Top of Records for this task

theorem faultOf_left (p : PageNo) (hstate : c.link.state ≠ .fault) : Chip.FaultLeft p c (c.faultOf p) := by
  have posted : Chip.Grows c ((c.post .linkFault p.number none .everySlot).raise .link) :=
    (Chip.Grows.post ..).trans (.raise ..)
  have screens (w : TerminalNo) := post_everySlot .linkFault p.number none c w
  have fields : ((c.post .linkFault p.number none .everySlot).raise .link).pages = c.pages ∧
      ((c.post .linkFault p.number none .everySlot).raise .link).outputQueue = c.outputQueue ∧
      ((c.post .linkFault p.number none .everySlot).raise .link).cu.attentionRaw = c.cu.attentionRaw ||| 0x10#8 ∧
      ((c.post .linkFault p.number none .everySlot).raise .link).screens =
        (c.post .linkFault p.number none .everySlot).screens ∧
      ((c.post .linkFault p.number none .everySlot).raise .link).link = c.link := by
    simp only [raise_fields, raise_unit, post_fields]
    exact ⟨trivial, trivial, rfl, trivial, trivial⟩
  unfold Chip.faultOf
  generalize (c.post .linkFault p.number none .everySlot).raise .link = d at posted fields
  obtain ⟨pages, queue, raw, told, link⟩ := fields
  have busy : (d.onLink fun k =>
      { k with page := none, abandoning := none, offMark := false, position := none, frame := none, tries := 0,
               holds := 0, answerWait := 0, wordsSent := 0 }).link.state ≠ .fault := by
    show d.link.state ≠ .fault
    rw [link]
    exact hstate
  have emptied : Chip.Grows d (d.onLink fun k =>
      { k with page := none, abandoning := none, offMark := false, position := none, frame := none, tries := 0,
               holds := 0, answerWait := 0, wordsSent := 0 }) := .of_same rfl rfl rfl
  have grows := emptied.trans (linkTo_grows .fault none _)
  refine ⟨?_, ?_, ?_, fun w => ?_, fun i hi => grows.pending i (posted.pending i hi), linkTo_marks busy⟩
  · rw [linkTo_other busy]
    simp only [mark_fields, onLink_fields, pages]
  · rw [linkTo_other busy]
    simp only [mark_fields, onLink_fields, queue]
  · rw [linkTo_other busy]
    simp only [mark_fields, onLink_fields, raw]
  · rw [linkTo_other busy]
    simp only [mark_fields, onLink_fields, told]
    exact screens w

/-! ## The page in hand given back (R164) -/

theorem giveBack_head (hq : c.outputQueue = front ++ back) (hf : ∀ q ∈ front, 1 < c.pages[q].plates.toNat)
    (hb : ∀ q ∈ back, c.pages[q].plates.toNat ≤ 1) :
    (c.giveBack p).outputQueue = if 1 < c.pages[p].plates.toNat then p :: (front ++ back) else front ++ p :: back := by
  have kept (q : PageNo) : (c.onPage p fun x => { x with state := .queued }).replateClass q =
      decide (1 < c.pages[q].plates.toNat) := by
    rw [replateClass_onState]
    rfl
  rw [giveBack_queue, queueHead_queue (c := c.onPage p fun x => { x with state := .queued }) hq
    (fun q hq => (kept q).trans (decide_eq_true (hf q hq)))
    (fun q hq => (kept q).trans (decide_eq_false (Nat.not_lt.mpr (hb q hq)))), kept]
  simp only [decide_eq_true_eq]

theorem giveBack_fields (p : PageNo) (c : Chip) :
    (c.giveBack p).keys = c.keys ∧ (c.giveBack p).screens = c.screens ∧
      (c.giveBack p).cu.attentionRaw = c.cu.attentionRaw := by
  simp only [Chip.giveBack, mark_fields]
  exact ⟨rfl, rfl, rfl⟩

theorem giveBack_pends (p : PageNo) (c : Chip) :
    .page p ∈ (c.giveBack p).mirror.pending ∧ .outputCount ∈ (c.giveBack p).mirror.pending := by
  unfold Chip.giveBack
  exact ⟨(Chip.Grows.mark _ _).pending _ (mark_pends ..), mark_pends ..⟩

theorem linkFault_givesBack (hp : c.link.page = some p) (hstate : c.link.state ≠ .fault) :
    c.LinkFaultGivesBack p c.linkFault := by
  have left := faultOf_left (c := c.giveBack p) p (by rw [giveBack_link]; exact hstate)
  rw [← linkFault_inHand hp] at left
  obtain ⟨pages, queue, raw, screens, pending, marked⟩ := left
  obtain ⟨keys, shown, before⟩ := giveBack_fields p c
  obtain ⟨pagePends, countPends⟩ := giveBack_pends p c
  refine ⟨?_, fun q hq => ?_, fun front back hq hf hb => queue.trans (giveBack_head hq hf hb),
    ⟨linkFault_link c, raw.trans (by rw [before]), fun w => (screens w).trans (toldSlots_congr keys shown), marked⟩,
    pending _ pagePends, pending _ countPends⟩
  · simp only [pages]
    exact (giveBack_pages p p c).trans (if_pos rfl)
  · simp only [pages]
    exact (giveBack_pages p q c).trans (if_neg (Ne.symm hq))

theorem linkFault_abandons (hp : c.link.page = none) (ha : c.link.abandoning = some p) (hstate : c.link.state ≠ .fault) :
    c.LinkFaultAbandons p c.linkFault := by
  have left := faultOf_left p hstate
  rw [← linkFault_abandoning hp ha] at left
  obtain ⟨pages, queue, raw, screens, _, marked⟩ := left
  exact ⟨⟨linkFault_link c, raw, screens, marked⟩, pages, queue⟩

/-- The fault is told by the part that the failure found. -/
theorem linkFaultGivesBack_holds (h : (c.onLink fun k => { k with holds := 0 }).LinkFaultGivesBack p d) :
    c.LinkFaultGivesBack p d := h

theorem linkFaultAbandons_holds (h : (c.onLink fun k => { k with holds := 0 }).LinkFaultAbandons p d) :
    c.LinkFaultAbandons p d := h

/-! ## Failures and holds (R176, R177) -/

theorem frameRejected_fails (h : c.link.inFlightWithdrawn = false) : c.frameRejected = c.frameFailed :=
  if_neg (ne_true_of_eq_false h)

theorem frameFailed_again (hstate : c.link.state = .sending) (h : c.link.tries < 2) :
    c.frameFailed = { c with link := { c.link with
      stage := some .transmitting, holds := 0, tries := c.link.tries + 1 } } := by
  have shape : c.frameFailed = ((c.onLink fun k => { k with holds := 0 }).onLink fun k =>
      { k with tries := k.tries + 1 }).transmit := if_pos h
  have sent := linkTo_same (stage := some .transmitting)
    (c := (c.onLink fun k => { k with holds := 0 }).onLink fun k => { k with tries := k.tries + 1 }) hstate
  rw [shape, Chip.transmit, sent, ← hstate]
  rfl

theorem frameFailed_faults (h : c.link.tries = 2) :
    c.frameFailed = (c.onLink fun k => { k with holds := 0 }).linkFault := by
  have third : ¬(c.onLink fun k => { k with holds := 0 }).link.tries < 2 := by
    show ¬c.link.tries < 2
    omega
  exact if_neg third

theorem frameHeld_holds (h : c.link.inFlightWithdrawn = false) : c.frameHeld = c.linkTo .holding none :=
  if_neg (ne_true_of_eq_false h)

theorem linkTo_pages (st : LinkState) (stage : Option LinkStage) (c : Chip) : (c.linkTo st stage).pages = c.pages :=
  (does_linkTo st stage c).frame .pages (by decide)

/-! ## The pulses at the link (R176, R177) -/

theorem exec_linkPulses (s : State) :
    exec .frameTimeout s = chipEvent (fun c => if c.link.timesOut then c.linkPulse else c) s ∧
      exec .holdWaitEnd s = chipEvent (fun c => if c.link.holdEnds then c.linkPulse else c) s ∧
      exec .holdLimitExceeded s = chipEvent (fun c => if c.link.holdTooLong then c.linkPulse else c) s := ⟨rfl, rfl, rfl⟩

/-- A row that is the link's pulse when it is due, and otherwise nothing (log 7). -/
theorem dueLinkPulse {due : SettingLink → Bool} (hr : s.Released) :
    (due s.chip.link = true → s.chip.linkPulse = d →
      chipEvent (fun c => if due c.link then c.linkPulse else c) s = .next (s.withChip d)) ∧
    (due s.chip.link = false → chipEvent (fun c => if due c.link then c.linkPulse else c) s = .next s) :=
  ⟨fun h hd => chipEvent_becomes hr ((if_pos h).trans hd),
    fun h => chipEvent_unchanged (if_neg (ne_true_of_eq_false h))⟩

theorem timesOut_eq {k : SettingLink} (hstate : k.state = .sending) (hstage : k.stage = some .awaiting) :
    k.timesOut = decide (2 ≤ k.answerWait + 1) := by
  rw [SettingLink.timesOut, (isAwaiting_iff k).mpr ⟨hstate, hstage⟩, Bool.true_and]

theorem notAwaiting {k : SettingLink} (h : k.state ≠ .sending) : k.isAwaiting = false ∧ k.timesOut = false := by
  have idle : k.isAwaiting = false := Bool.eq_false_iff.mpr fun hk => h ((isAwaiting_iff k).mp hk).1
  exact ⟨idle, by rw [SettingLink.timesOut, idle, Bool.false_and]⟩

theorem linkPulse_waits (hstate : c.link.state = .sending) (hstage : c.link.stage = some .awaiting)
    (h : c.link.answerWait = 0) :
    c.link.timesOut = false ∧ c.linkPulse = { c with link := { c.link with answerWait := 1 } } := by
  have early : c.link.timesOut = false := by rw [timesOut_eq hstate hstage, h]; rfl
  refine ⟨early, ?_⟩
  unfold Chip.linkPulse
  rw [if_neg (ne_true_of_eq_false early), if_pos ((isAwaiting_iff _).mpr ⟨hstate, hstage⟩)]
  show ({ c with link := { c.link with answerWait := c.link.answerWait + 1 } } : Chip) = _
  rw [h]

theorem linkPulse_timesOut (hstate : c.link.state = .sending) (hstage : c.link.stage = some .awaiting)
    (h : c.link.answerWait = 1) : c.link.timesOut = true ∧ c.linkPulse = c.frameRejected := by
  have late : c.link.timesOut = true := by rw [timesOut_eq hstate hstage, h]; rfl
  exact ⟨late, if_pos late⟩

theorem holdEnds_eq {k : SettingLink} (h : k.state = .holding) : k.holdEnds = decide (k.holds + 1 ≤ k.holdLimit) := by
  rw [SettingLink.holdEnds, decide_eq_true h, Bool.true_and]

theorem holdTooLong_eq {k : SettingLink} (h : k.state = .holding) : k.holdTooLong = decide (k.holdLimit < k.holds + 1) := by
  rw [SettingLink.holdTooLong, decide_eq_true h, Bool.true_and]

theorem linkPulse_holding (hstate : c.link.state = .holding) :
    c.linkPulse = if c.link.holdEnds then (c.onLink fun k => { k with holds := k.holds + 1 }).transmit
      else if c.link.holdTooLong then c.linkFault else c := by
  obtain ⟨awaiting, out⟩ := notAwaiting (k := c.link) (by rw [hstate]; nofun)
  unfold Chip.linkPulse
  rw [if_neg (ne_true_of_eq_false out), if_neg (ne_true_of_eq_false awaiting)]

Bottom of Records for this task

● **Exercise aim**
Could you transcribe the entries exactly, from the first line through the line containing "generalize (c.post .linkFault", and give nothing more?

● **Solution to this exercise**
theorem faultOf_left (p : PageNo) (hstate : c.link.state ≠ .fault) : Chip.FaultLeft p c (c.faultOf p) := by
  have posted : Chip.Grows c ((c.post .linkFault p.number none .everySlot).raise .link) :=
    (Chip.Grows.post ..).trans (.raise ..)
  have screens (w : TerminalNo) := post_everySlot .linkFault p.number none c w
  have fields : ((c.post .linkFault p.number none .everySlot).raise .link).pages = c.pages ∧
      ((c.post .linkFault p.number none .everySlot).raise .link).outputQueue = c.outputQueue ∧
      ((c.post .linkFault p.number none .everySlot).raise .link).cu.attentionRaw = c.cu.attentionRaw ||| 0x10#8 ∧
      ((c.post .linkFault p.number none .everySlot).raise .link).screens =
        (c.post .linkFault p.number none .everySlot).screens ∧
      ((c.post .linkFault p.number none .everySlot).raise .link).link = c.link := by
    simp only [raise_fields, raise_unit, post_fields]
    exact ⟨trivial, trivial, rfl, trivial, trivial⟩
  unfold Chip.faultOf
  generalize (c.post .linkFault p.number none .everySlot).raise .link = d at posted fields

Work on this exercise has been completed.